▶

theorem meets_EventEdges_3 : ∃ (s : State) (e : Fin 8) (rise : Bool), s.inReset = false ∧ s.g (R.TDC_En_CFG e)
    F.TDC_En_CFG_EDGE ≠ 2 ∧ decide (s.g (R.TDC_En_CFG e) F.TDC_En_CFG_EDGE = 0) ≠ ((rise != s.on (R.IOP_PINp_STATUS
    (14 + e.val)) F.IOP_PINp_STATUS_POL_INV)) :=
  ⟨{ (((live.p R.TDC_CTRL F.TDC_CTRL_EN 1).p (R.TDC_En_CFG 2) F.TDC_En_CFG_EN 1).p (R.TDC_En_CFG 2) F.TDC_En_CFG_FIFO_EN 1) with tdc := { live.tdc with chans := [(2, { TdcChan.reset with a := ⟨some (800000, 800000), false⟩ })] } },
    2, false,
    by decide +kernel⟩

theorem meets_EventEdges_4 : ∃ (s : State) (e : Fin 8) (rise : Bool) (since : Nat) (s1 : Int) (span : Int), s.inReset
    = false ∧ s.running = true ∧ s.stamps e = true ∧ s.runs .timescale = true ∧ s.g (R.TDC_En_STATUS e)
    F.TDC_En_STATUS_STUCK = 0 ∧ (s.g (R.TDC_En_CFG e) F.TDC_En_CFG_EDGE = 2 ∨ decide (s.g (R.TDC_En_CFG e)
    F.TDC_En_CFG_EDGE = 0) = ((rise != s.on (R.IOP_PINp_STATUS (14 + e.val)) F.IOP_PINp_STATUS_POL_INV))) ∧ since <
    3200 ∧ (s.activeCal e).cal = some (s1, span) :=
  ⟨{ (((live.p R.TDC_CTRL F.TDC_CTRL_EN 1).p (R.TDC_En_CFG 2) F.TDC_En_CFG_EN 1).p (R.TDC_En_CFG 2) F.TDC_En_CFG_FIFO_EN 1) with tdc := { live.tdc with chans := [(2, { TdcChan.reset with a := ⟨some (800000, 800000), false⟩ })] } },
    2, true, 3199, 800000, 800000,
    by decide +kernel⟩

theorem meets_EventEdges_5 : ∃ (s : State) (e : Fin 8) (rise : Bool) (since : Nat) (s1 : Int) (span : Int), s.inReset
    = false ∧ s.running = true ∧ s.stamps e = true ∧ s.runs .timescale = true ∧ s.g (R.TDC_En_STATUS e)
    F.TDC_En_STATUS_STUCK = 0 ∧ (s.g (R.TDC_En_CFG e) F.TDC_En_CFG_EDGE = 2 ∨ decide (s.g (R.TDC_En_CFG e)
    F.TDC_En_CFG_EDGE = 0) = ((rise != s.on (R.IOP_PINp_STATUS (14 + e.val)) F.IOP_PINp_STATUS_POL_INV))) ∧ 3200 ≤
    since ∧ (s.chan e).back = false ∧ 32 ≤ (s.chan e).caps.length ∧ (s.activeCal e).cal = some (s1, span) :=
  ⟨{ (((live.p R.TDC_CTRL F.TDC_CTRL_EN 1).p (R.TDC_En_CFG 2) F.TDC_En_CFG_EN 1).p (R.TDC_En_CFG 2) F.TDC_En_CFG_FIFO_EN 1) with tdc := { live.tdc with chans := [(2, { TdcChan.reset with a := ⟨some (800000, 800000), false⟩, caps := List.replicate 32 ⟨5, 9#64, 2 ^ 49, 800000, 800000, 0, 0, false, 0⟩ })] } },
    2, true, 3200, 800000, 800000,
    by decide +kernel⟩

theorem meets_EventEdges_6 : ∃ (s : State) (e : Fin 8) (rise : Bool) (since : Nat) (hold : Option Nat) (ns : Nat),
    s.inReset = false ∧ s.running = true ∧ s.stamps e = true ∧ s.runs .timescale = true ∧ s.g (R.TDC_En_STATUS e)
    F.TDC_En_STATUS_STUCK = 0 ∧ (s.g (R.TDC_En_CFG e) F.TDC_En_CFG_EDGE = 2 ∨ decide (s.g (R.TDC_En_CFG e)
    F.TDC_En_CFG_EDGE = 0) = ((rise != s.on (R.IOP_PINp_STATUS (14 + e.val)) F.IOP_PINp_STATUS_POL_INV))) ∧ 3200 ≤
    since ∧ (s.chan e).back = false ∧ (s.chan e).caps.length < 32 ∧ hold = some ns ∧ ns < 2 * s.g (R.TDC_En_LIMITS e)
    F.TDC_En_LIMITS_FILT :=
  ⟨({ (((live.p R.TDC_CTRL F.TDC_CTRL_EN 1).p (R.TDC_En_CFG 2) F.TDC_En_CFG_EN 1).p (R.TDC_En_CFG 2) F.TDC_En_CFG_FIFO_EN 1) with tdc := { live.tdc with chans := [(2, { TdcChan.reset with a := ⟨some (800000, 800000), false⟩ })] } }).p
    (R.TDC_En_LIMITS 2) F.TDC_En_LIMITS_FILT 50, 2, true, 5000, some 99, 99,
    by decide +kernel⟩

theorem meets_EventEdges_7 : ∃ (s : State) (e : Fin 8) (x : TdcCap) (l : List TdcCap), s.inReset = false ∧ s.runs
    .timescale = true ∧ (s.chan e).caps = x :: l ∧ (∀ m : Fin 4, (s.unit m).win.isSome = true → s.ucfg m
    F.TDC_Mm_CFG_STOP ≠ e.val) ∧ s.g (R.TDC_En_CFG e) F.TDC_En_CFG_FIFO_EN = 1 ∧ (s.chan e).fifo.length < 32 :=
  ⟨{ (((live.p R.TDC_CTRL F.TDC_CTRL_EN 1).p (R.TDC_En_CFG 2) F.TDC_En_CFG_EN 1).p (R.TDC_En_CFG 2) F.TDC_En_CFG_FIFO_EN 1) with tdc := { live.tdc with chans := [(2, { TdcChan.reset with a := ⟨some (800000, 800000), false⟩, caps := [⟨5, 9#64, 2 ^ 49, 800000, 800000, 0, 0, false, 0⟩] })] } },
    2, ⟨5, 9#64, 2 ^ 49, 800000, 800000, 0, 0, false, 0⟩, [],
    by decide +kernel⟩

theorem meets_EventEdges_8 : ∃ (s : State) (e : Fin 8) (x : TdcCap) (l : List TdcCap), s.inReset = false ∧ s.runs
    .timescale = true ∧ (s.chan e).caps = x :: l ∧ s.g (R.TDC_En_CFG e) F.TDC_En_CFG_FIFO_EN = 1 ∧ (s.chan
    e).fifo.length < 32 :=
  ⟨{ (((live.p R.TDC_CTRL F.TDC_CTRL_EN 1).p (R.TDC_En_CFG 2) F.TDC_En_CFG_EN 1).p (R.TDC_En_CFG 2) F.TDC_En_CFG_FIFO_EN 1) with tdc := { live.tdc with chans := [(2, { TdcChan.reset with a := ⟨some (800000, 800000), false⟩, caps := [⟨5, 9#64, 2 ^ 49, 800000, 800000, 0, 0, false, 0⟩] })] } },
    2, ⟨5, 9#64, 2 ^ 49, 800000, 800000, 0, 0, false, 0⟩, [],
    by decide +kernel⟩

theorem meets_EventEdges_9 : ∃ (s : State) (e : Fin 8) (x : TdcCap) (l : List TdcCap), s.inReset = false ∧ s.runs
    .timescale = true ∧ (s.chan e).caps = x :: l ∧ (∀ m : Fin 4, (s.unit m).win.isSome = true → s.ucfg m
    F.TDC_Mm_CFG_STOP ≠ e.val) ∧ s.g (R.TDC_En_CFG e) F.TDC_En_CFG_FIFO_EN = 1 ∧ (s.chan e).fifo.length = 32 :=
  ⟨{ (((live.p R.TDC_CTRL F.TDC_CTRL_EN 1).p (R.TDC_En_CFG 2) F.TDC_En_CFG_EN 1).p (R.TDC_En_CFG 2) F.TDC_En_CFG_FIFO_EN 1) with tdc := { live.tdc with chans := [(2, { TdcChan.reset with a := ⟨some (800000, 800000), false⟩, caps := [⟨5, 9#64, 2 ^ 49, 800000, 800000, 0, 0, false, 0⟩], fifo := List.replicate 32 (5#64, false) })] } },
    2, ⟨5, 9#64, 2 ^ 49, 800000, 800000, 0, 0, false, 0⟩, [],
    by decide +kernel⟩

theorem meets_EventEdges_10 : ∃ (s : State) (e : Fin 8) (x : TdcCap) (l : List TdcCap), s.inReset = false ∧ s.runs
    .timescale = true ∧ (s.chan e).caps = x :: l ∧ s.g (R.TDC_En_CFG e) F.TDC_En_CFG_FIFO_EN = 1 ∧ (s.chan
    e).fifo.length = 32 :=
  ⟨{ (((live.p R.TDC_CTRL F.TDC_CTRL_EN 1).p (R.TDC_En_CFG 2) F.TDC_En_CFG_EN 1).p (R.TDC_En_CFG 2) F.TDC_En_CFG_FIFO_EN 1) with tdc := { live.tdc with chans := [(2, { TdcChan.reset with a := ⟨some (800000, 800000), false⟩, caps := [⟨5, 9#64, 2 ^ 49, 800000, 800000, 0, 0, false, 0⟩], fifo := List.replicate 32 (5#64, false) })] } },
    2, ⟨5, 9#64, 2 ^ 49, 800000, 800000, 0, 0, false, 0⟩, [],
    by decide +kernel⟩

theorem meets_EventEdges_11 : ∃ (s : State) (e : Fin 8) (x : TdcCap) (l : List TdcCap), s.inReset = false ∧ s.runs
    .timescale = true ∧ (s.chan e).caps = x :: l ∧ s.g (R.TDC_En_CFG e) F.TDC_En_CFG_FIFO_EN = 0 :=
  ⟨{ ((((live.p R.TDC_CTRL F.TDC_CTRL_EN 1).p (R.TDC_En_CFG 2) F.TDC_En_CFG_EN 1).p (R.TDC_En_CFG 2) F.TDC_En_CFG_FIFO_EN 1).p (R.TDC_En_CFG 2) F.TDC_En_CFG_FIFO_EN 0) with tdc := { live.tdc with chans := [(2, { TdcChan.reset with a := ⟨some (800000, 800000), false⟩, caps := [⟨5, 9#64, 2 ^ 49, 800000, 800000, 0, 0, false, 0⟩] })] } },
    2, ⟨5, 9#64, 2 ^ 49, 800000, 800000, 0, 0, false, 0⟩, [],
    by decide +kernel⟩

◀

Exercise prompt:
With the line containing "theorem meets_EventEdges_11 : ∃" as the first and the final line of the records as the last, copy that span exactly and nothing more.

Task result:
theorem meets_EventEdges_11 : ∃ (s : State) (e : Fin 8) (x : TdcCap) (l : List TdcCap), s.inReset = false ∧ s.runs
    .timescale = true ∧ (s.chan e).caps = x :: l ∧ s.g (R.TDC_En_CFG e) F.TDC_En_CFG_FIFO_EN = 0 :=
  ⟨{ ((((live.p R.TDC_CTRL F.TDC_CTRL_EN 1).p (R.TDC_En_CFG 2) F.TDC_En_CFG_EN 1).p (R.TDC_En_CFG 2) F.TDC_En_CFG_FIFO_EN 1).p (R.TDC_En_CFG 2) F.TDC_En_CFG_FIFO_EN 0) with tdc := { live.tdc with chans := [(2, { TdcChan.reset with a := ⟨some (800000, 800000), false⟩, caps := [⟨5, 9#64, 2 ^ 49, 800000, 800000, 0, 0, false, 0⟩] })] } },
    2, ⟨5, 9#64, 2 ^ 49, 800000, 800000, 0, 0, false, 0⟩, [],
    by decide +kernel⟩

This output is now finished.